Exercise »
Give the number of lines in the data below where the string "control" occurs, and nothing else.

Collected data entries
-- ==== Sys2Proof/Laws/Dispatch.lean ====
section
/-!
SUPPORT. The dispatch, arm by arm: `exec` of an instruction is its meaning. Proofs rewrite with these instead of unfolding
the dispatch.
-/

namespace Sys2Proof.Machine
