theorem lay_16w7_2w7_0w2 {m s w : Nat} {a : BitVec 7} {b : BitVec 7} {c : BitVec 2} (hw : w = lay3 m a.toNat 16 b.toNat 2 c.toNat 0 + s * 2 ^ 30) (hs : s < 2)
    (h0 : fld m 16 7 = 0) (h1 : fld m 2 7 = 0) (h2 : fld m 0 2 = 0) (h3 : fld m 30 1 = 0) :
    fld w 31 1 = fld m 31 1 ∧ fld w 23 7 = fld m 23 7 ∧ fld w 9 7 = fld m 9 7 ∧ bitsOf w 16 7 = a ∧ bitsOf w 2 7 = b ∧ bitsOf w 0 2 = c := by
  subst hw
  have c0 : fld m 16 7 = 0 := h0
  have c1 : fld (m + a.toNat * 2 ^ 16) 2 7 = 0 := (below (by decide)).trans h1
  have c2 : fld (m + a.toNat * 2 ^ 16 + b.toNat * 2 ^ 2) 0 2 = 0 := (below (by decide)).trans ((below (by decide)).trans h2)
  have c3 : fld (m + a.toNat * 2 ^ 16 + b.toNat * 2 ^ 2 + c.toNat * 2 ^ 0) 30 1 = 0 := (above c2 c.isLt (by decide)).trans ((above c1 b.isLt (by decide)).trans ((above c0 a.isLt (by decide)).trans h3))
  refine ⟨(above c3 hs (by decide)).trans ((above c2 c.isLt (by decide)).trans ((above c1 b.isLt (by decide)).trans (above c0 a.isLt (by decide)))),
    (below (by decide)).trans ((above c2 c.isLt (by decide)).trans ((above c1 b.isLt (by decide)).trans (above c0 a.isLt (by decide)))),
    (below (by decide)).trans ((above c2 c.isLt (by decide)).trans ((above c1 b.isLt (by decide)).trans (below (by decide)))),
    bits_eq ((below (by decide)).trans ((above c2 c.isLt (by decide)).trans ((above c1 b.isLt (by decide)).trans (there c0 a.isLt)))),
    bits_eq ((below (by decide)).trans ((above c2 c.isLt (by decide)).trans (there c1 b.isLt))),
    bits_eq ((below (by decide)).trans (there c2 c.isLt))⟩

theorem lay_16w7_0w2 {m s w : Nat} {a : BitVec 7} {b : BitVec 2} (hw : w = lay2 m a.toNat 16 b.toNat 0 + s * 2 ^ 30) (hs : s < 2)
    (h0 : fld m 16 7 = 0) (h1 : fld m 0 2 = 0) (h2 : fld m 30 1 = 0) :
    fld w 31 1 = fld m 31 1 ∧ fld w 23 7 = fld m 23 7 ∧ fld w 2 14 = fld m 2 14 ∧ bitsOf w 16 7 = a ∧ bitsOf w 0 2 = b := by
  subst hw
  have c0 : fld m 16 7 = 0 := h0
  have c1 : fld (m + a.toNat * 2 ^ 16) 0 2 = 0 := (below (by decide)).trans h1
  have c2 : fld (m + a.toNat * 2 ^ 16 + b.toNat * 2 ^ 0) 30 1 = 0 := (above c1 b.isLt (by decide)).trans ((above c0 a.isLt (by decide)).trans h2)
  refine ⟨(above c2 hs (by decide)).trans ((above c1 b.isLt (by decide)).trans (above c0 a.isLt (by decide))),
    (below (by decide)).trans ((above c1 b.isLt (by decide)).trans (above c0 a.isLt (by decide))),
    (below (by decide)).trans ((above c1 b.isLt (by decide)).trans (below (by decide))),
    bits_eq ((below (by decide)).trans ((above c1 b.isLt (by decide)).trans (there c0 a.isLt))),
    bits_eq ((below (by decide)).trans (there c1 b.isLt))⟩

theorem lay_9w7_2w7 {m s w : Nat} {a : BitVec 7} {b : BitVec 7} (hw : w = lay2 m a.toNat 9 b.toNat 2 + s * 2 ^ 30) (hs : s < 2)
    (h0 : fld m 9 7 = 0) (h1 : fld m 2 7 = 0) (h2 : fld m 30 1 = 0) :
    fld w 31 1 = fld m 31 1 ∧ fld w 23 7 = fld m 23 7 ∧ fld w 16 7 = fld m 16 7 ∧ fld w 0 2 = fld m 0 2 ∧ bitsOf w 9 7 = a ∧ bitsOf w 2 7 = b := by
  subst hw
  have c0 : fld m 9 7 = 0 := h0
  have c1 : fld (m + a.toNat * 2 ^ 9) 2 7 = 0 := (below (by decide)).trans h1
  have c2 : fld (m + a.toNat * 2 ^ 9 + b.toNat * 2 ^ 2) 30 1 = 0 := (above c1 b.isLt (by decide)).trans ((above c0 a.isLt (by decide)).trans h2)
  refine ⟨(above c2 hs (by decide)).trans ((above c1 b.isLt (by decide)).trans (above c0 a.isLt (by decide))),
    (below (by decide)).trans ((above c1 b.isLt (by decide)).trans (above c0 a.isLt (by decide))),
    (below (by decide)).trans ((above c1 b.isLt (by decide)).trans (above c0 a.isLt (by decide))),
    (below (by decide)).trans ((below (by decide)).trans (below (by decide))),
    bits_eq ((below (by decide)).trans ((above c1 b.isLt (by decide)).trans (there c0 a.isLt))),
    bits_eq ((below (by decide)).trans (there c1 b.isLt))⟩

theorem lay_2w7 {m s w : Nat} {a : BitVec 7} (hw : w = lay1 m a.toNat 2 + s * 2 ^ 30) (hs : s < 2)
    (h0 : fld m 2 7 = 0) (h1 : fld m 30 1 = 0) :
    fld w 31 1 = fld m 31 1 ∧ fld w 23 7 = fld m 23 7 ∧ fld w 16 7 = fld m 16 7 ∧ fld w 0 2 = fld m 0 2 ∧ fld w 9 7 = fld m 9 7 ∧ bitsOf w 2 7 = a := by
  subst hw
  have c0 : fld m 2 7 = 0 := h0
  have c1 : fld (m + a.toNat * 2 ^ 2) 30 1 = 0 := (above c0 a.isLt (by decide)).trans h1
  refine ⟨(above c1 hs (by decide)).trans (above c0 a.isLt (by decide)),
    (below (by decide)).trans (above c0 a.isLt (by decide)),
    (below (by decide)).trans (above c0 a.isLt (by decide)),
    (below (by decide)).trans (below (by decide)),
    (below (by decide)).trans (above c0 a.isLt (by decide)),
    bits_eq ((below (by decide)).trans (there c0 a.isLt))⟩

theorem lay_0w23 {m s w : Nat} {a : BitVec 23} (hw : w = lay1 m a.toNat 0 + s * 2 ^ 30) (hs : s < 2)
    (h0 : fld m 0 23 = 0) (h1 : fld m 30 1 = 0) :
    fld w 31 1 = fld m 31 1 ∧ fld w 23 7 = fld m 23 7 ∧ bitsOf w 0 23 = a := by
  subst hw
  have c0 : fld m 0 23 = 0 := h0
  have c1 : fld (m + a.toNat * 2 ^ 0) 30 1 = 0 := (above c0 a.isLt (by decide)).trans h1
  refine ⟨(above c1 hs (by decide)).trans (above c0 a.isLt (by decide)),
    (below (by decide)).trans (above c0 a.isLt (by decide)),
    bits_eq ((below (by decide)).trans (there c0 a.isLt))⟩

theorem lay_20w3_17w3_14w3 {m s w : Nat} {a : BitVec 3} {b : BitVec 3} {c : BitVec 3} (hw : w = lay3 m a.toNat 20 b.toNat 17 c.toNat 14 + s * 2 ^ 30) (hs : s < 2)
    (h0 : fld m 20 3 = 0) (h1 : fld m 17 3 = 0) (h2 : fld m 14 3 = 0) (h3 : fld m 30 1 = 0) :
    fld w 31 1 = fld m 31 1 ∧ fld w 23 7 = fld m 23 7 ∧ fld w 2 5 = fld m 2 5 ∧ fld w 0 2 = fld m 0 2 ∧ fld w 7 7 = fld m 7 7 ∧ bitsOf w 20 3 = a ∧ bitsOf w 17 3 = b ∧ bitsOf w 14 3 = c ∧ fld w 14 3 = c.toNat := by
  subst hw
  have c0 : fld m 20 3 = 0 := h0
  have c1 : fld (m + a.toNat * 2 ^ 20) 17 3 = 0 := (below (by decide)).trans h1
  have c2 : fld (m + a.toNat * 2 ^ 20 + b.toNat * 2 ^ 17) 14 3 = 0 := (below (by decide)).trans ((below (by decide)).trans h2)
  have c3 : fld (m + a.toNat * 2 ^ 20 + b.toNat * 2 ^ 17 + c.toNat * 2 ^ 14) 30 1 = 0 := (above c2 c.isLt (by decide)).trans ((above c1 b.isLt (by decide)).trans ((above c0 a.isLt (by decide)).trans h3))
  refine ⟨(above c3 hs (by decide)).trans ((above c2 c.isLt (by decide)).trans ((above c1 b.isLt (by decide)).trans (above c0 a.isLt (by decide)))),
    (below (by decide)).trans ((above c2 c.isLt (by decide)).trans ((above c1 b.isLt (by decide)).trans (above c0 a.isLt (by decide)))),
    (below (by decide)).trans ((below (by decide)).trans ((below (by decide)).trans (below (by decide)))),
    (below (by decide)).trans ((below (by decide)).trans ((below (by decide)).trans (below (by decide)))),
    (below (by decide)).trans ((below (by decide)).trans ((below (by decide)).trans (below (by decide)))),
    bits_eq ((below (by decide)).trans ((above c2 c.isLt (by decide)).trans ((above c1 b.isLt (by decide)).trans (there c0 a.isLt)))),
    bits_eq ((below (by decide)).trans ((above c2 c.isLt (by decide)).trans (there c1 b.isLt))),
    bits_eq ((below (by decide)).trans (there c2 c.isLt)),
    (below (by decide)).trans (there c2 c.isLt)⟩

theorem lay_20w3_17w3_7w7 {m s w : Nat} {a : BitVec 3} {b : BitVec 3} {c : BitVec 7} (hw : w = lay3 m a.toNat 20 b.toNat 17 c.toNat 7 + s * 2 ^ 30) (hs : s < 2)
    (h0 : fld m 20 3 = 0) (h1 : fld m 17 3 = 0) (h2 : fld m 7 7 = 0) (h3 : fld m 30 1 = 0) :
    fld w 31 1 = fld m 31 1 ∧ fld w 23 7 = fld m 23 7 ∧ fld w 2 5 = fld m 2 5 ∧ fld w 0 2 = fld m 0 2 ∧ fld w 14 3 = fld m 14 3 ∧ bitsOf w 20 3 = a ∧ bitsOf w 17 3 = b ∧ bitsOf w 7 7 = c := by
  subst hw
  have c0 : fld m 20 3 = 0 := h0
  have c1 : fld (m + a.toNat * 2 ^ 20) 17 3 = 0 := (below (by decide)).trans h1
  have c2 : fld (m + a.toNat * 2 ^ 20 + b.toNat * 2 ^ 17) 7 7 = 0 := (below (by decide)).trans ((below (by decide)).trans h2)
  have c3 : fld (m + a.toNat * 2 ^ 20 + b.toNat * 2 ^ 17 + c.toNat * 2 ^ 7) 30 1 = 0 := (above c2 c.isLt (by decide)).trans ((above c1 b.isLt (by decide)).trans ((above c0 a.isLt (by decide)).trans h3))
  refine ⟨(above c3 hs (by decide)).trans ((above c2 c.isLt (by decide)).trans ((above c1 b.isLt (by decide)).trans (above c0 a.isLt (by decide)))),
    (below (by decide)).trans ((above c2 c.isLt (by decide)).trans ((above c1 b.isLt (by decide)).trans (above c0 a.isLt (by decide)))),
    (below (by decide)).trans ((below (by decide)).trans ((below (by decide)).trans (below (by decide)))),
    (below (by decide)).trans ((below (by decide)).trans ((below (by decide)).trans (below (by decide)))),
    (below (by decide)).trans ((above c2 c.isLt (by decide)).trans ((below (by decide)).trans (below (by decide)))),
    bits_eq ((below (by decide)).trans ((above c2 c.isLt (by decide)).trans ((above c1 b.isLt (by decide)).trans (there c0 a.isLt)))),
    bits_eq ((below (by decide)).trans ((above c2 c.isLt (by decide)).trans (there c1 b.isLt))),
    bits_eq ((below (by decide)).trans (there c2 c.isLt))⟩

theorem lay_20w3_17w3 {m s w : Nat} {a : BitVec 3} {b : BitVec 3} (hw : w = lay2 m a.toNat 20 b.toNat 17 + s * 2 ^ 30) (hs : s < 2)
    (h0 : fld m 20 3 = 0) (h1 : fld m 17 3 = 0) (h2 : fld m 30 1 = 0) :
    fld w 31 1 = fld m 31 1 ∧ fld w 23 7 = fld m 23 7 ∧ fld w 2 5 = fld m 2 5 ∧ fld w 0 2 = fld m 0 2 ∧ fld w 7 10 = fld m 7 10 ∧ bitsOf w 20 3 = a ∧ bitsOf w 17 3 = b := by
  subst hw
  have c0 : fld m 20 3 = 0 := h0
  have c1 : fld (m + a.toNat * 2 ^ 20) 17 3 = 0 := (below (by decide)).trans h1
  have c2 : fld (m + a.toNat * 2 ^ 20 + b.toNat * 2 ^ 17) 30 1 = 0 := (above c1 b.isLt (by decide)).trans ((above c0 a.isLt (by decide)).trans h2)
  refine ⟨(above c2 hs (by decide)).trans ((above c1 b.isLt (by decide)).trans (above c0 a.isLt (by decide))),
    (below (by decide)).trans ((above c1 b.isLt (by decide)).trans (above c0 a.isLt (by decide))),
    (below (by decide)).trans ((below (by decide)).trans (below (by decide))),
    (below (by decide)).trans ((below (by decide)).trans (below (by decide))),
    (below (by decide)).trans ((below (by decide)).trans (below (by decide))),
    bits_eq ((below (by decide)).trans ((above c1 b.isLt (by decide)).trans (there c0 a.isLt))),
    bits_eq ((below (by decide)).trans (there c1 b.isLt))⟩
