/-! ## Words that write on a condition -/

/-- The conditional moves (R104): the word writes when its second source meets the condition, and else only passes. -/
theorem conditionalMove_free (c : Word → Bool) (d a b : BitVec 5) (s : State) (h : s.free (useS [d, a, b])) :
    word (useS [d, a, b]) (fun s => if c (s.rS b) then s.wS d (s.rS a) else s) s
      = if c (s.x b) then .next (s.wS d (s.x a)).passed else .next s.passed := by
  cases hc : c (s.x b) with
  | true => exact word_live s _ _ _ h (Nat.zero_le 2) (if_pos hc)
  | false => exact word_id s _ _ h (Nat.zero_le 2) (if_neg (by simp [hc]))

/-! ## Words that transfer control -/

/-- A word on a free slot whose body leaves a state and, when the transfer is taken, a target in the bundle (spec/02_encoding.md
R49): the slot goes to the target, or on to the next bundle. -/
theorem word_goes (s s' : State) (u : Uses) (body : State → State) (taken : Bool) (t : Word) (hf : s.free u) (hu : u.reads = [])
    (hb : body (s.begun u) = if taken then State.jump { s' with bundle := (s.begun u).bundle } t
      else { s' with bundle := (s.begun u).bundle })
    (hc : s'.cur = s.cur) (h0 : s'.bundle = s.bundle) (hr : s'.me.region = s.me.region) :
    word u body s = .next (s'.ended 1 (if taken then t else s.me.pc + 4)) := by
  have ⟨hbundle, _, _, hlines, heffects, _⟩ := hf
  have hslot : (s'.slot s.cur).region = s.me.region := by rw [← hr, ← hc]; rfl
  have hck : 1 + (u.reads.eraseDups.length - 2) + 0 = 1 := by rw [hu]; rfl
  have ends (target : Option Word)
      (hb : body (s.begun u) = { s' with bundle := some { (s.begun u).bundleD with target := target, extra := 0 } }) :=
    word_ends s s' u body target 0 hf hb hc (by rw [hslot]; exact hlines) (by rw [hslot]; exact heffects) (h0.trans hbundle)
  rw [hck] at ends
  cases taken with
  | true => exact ends (some t) hb
  | false => exact ends none hb

/-- A word that writes a scalar register and transfers control: the link of R113, the count of R112. -/
theorem word_writes_and_goes (s : State) (u : Uses) (body : State → State) (d : BitVec 5) (v : Word) (taken : Bool) (t : Word)
    (hf : s.free u) (hu : u.reads = [])
    (hb : body (s.begun u) = if taken then ((s.begun u).wS d v).jump t else (s.begun u).wS d v) :
    word u body s = .next ((s.wS d v).ended 1 (if taken then t else s.me.pc + 4)) := by
  obtain ⟨hc, h0, hr, -⟩ := wS_keeps s d v
  exact word_goes s (s.wS d v) u body taken t hf hu hb hc h0 hr

/-- The branches on two scalars (R110). -/
theorem branch_free (c : Word → Word → Bool) (d a : BitVec 5) (i : BitVec 14) (s : State) (h : s.free (useS [d, a])) :
    branch c d a i s
      = .next (s.ended 1 (if c (s.x d) (s.x a) then s.me.pc + BitVec.ofInt 32 (4 * i.toInt) else s.me.pc + 4)) :=
  word_goes s s _ _ _ _ h rfl rfl rfl rfl rfl

/-- The conditions of BP: any, all and none (R111). -/
theorem bpTaken_eq (c : BitVec 2) (v : BitVec 16) (h : c ≠ 3) :
    bpTaken c.toNat v = if c = 0 then v != 0 else if c = 1 then v == 0xFFFF else v == 0 := by
  have hc : c = 0 ∨ c = 1 ∨ c = 2 := by revert c; decide
  obtain rfl | rfl | rfl := hc <;> rfl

Solution to this problem »
2